═══ Provided entries

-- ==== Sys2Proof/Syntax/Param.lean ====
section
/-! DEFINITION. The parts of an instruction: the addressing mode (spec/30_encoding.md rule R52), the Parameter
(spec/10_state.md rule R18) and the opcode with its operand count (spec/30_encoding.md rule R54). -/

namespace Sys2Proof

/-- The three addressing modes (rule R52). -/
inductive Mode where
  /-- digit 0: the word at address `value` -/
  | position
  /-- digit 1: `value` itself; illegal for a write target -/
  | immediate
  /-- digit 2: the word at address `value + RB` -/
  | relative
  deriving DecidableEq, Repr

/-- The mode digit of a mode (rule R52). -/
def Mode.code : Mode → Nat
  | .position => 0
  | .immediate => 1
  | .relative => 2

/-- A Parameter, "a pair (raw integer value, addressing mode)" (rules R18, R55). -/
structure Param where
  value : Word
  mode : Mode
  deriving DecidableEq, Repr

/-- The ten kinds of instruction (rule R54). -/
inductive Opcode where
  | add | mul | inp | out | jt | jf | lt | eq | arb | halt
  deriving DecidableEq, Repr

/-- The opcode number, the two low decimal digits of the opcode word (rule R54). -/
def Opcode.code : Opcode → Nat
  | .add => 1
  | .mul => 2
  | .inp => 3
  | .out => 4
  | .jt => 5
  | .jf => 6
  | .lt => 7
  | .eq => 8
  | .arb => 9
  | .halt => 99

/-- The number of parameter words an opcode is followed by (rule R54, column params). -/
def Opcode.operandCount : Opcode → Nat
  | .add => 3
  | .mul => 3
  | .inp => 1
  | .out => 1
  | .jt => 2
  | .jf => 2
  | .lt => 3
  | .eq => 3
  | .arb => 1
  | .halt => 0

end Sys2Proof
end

══════

◆ What is expected ◆
Every line above is to be transcribed exactly, with nothing dropped.

◆ Result below ◆
-- ==== Sys2Proof/Syntax/Param.lean ====
section
/-! DEFINITION. The parts of an instruction: the addressing mode (spec/30_encoding.md rule R52), the Parameter
(spec/10_state.md rule R18) and the opcode with its operand count (spec/30_encoding.md rule R54). -/

namespace Sys2Proof

/-- The three addressing modes (rule R52). -/
inductive Mode where
  /-- digit 0: the word at address `value` -/
  | position
  /-- digit 1: `value` itself; illegal for a write target -/
  | immediate
  /-- digit 2: the word at address `value + RB` -/
  | relative
  deriving DecidableEq, Repr

/-- The mode digit of a mode (rule R52). -/
def Mode.code : Mode → Nat
  | .position => 0
  | .immediate => 1
  | .relative => 2

/-- A Parameter, "a pair (raw integer value, addressing mode)" (rules R18, R55). -/
structure Param where
  value : Word
  mode : Mode
  deriving DecidableEq, Repr

/-- The ten kinds of instruction (rule R54). -/
inductive Opcode where
  | add | mul | inp | out | jt | jf | lt | eq | arb | halt
  deriving DecidableEq, Repr

/-- The opcode number, the two low decimal digits of the opcode word (rule R54). -/
def Opcode.code : Opcode → Nat
  | .add => 1
  | .mul => 2
  | .inp => 3
  | .out => 4
  | .jt => 5
  | .jf => 6
  | .lt => 7
  | .eq => 8
  | .arb => 9
  | .halt => 99

/-- The number of parameter words an opcode is followed by (rule R54, column params). -/
def Opcode.operandCount : Opcode → Nat
  | .add => 3
  | .mul => 3
  | .inp => 1
  | .out => 1
  | .jt => 2
  | .jf => 2
  | .lt => 3
  | .eq => 3
  | .arb => 1
  | .halt => 0

end Sys2Proof
end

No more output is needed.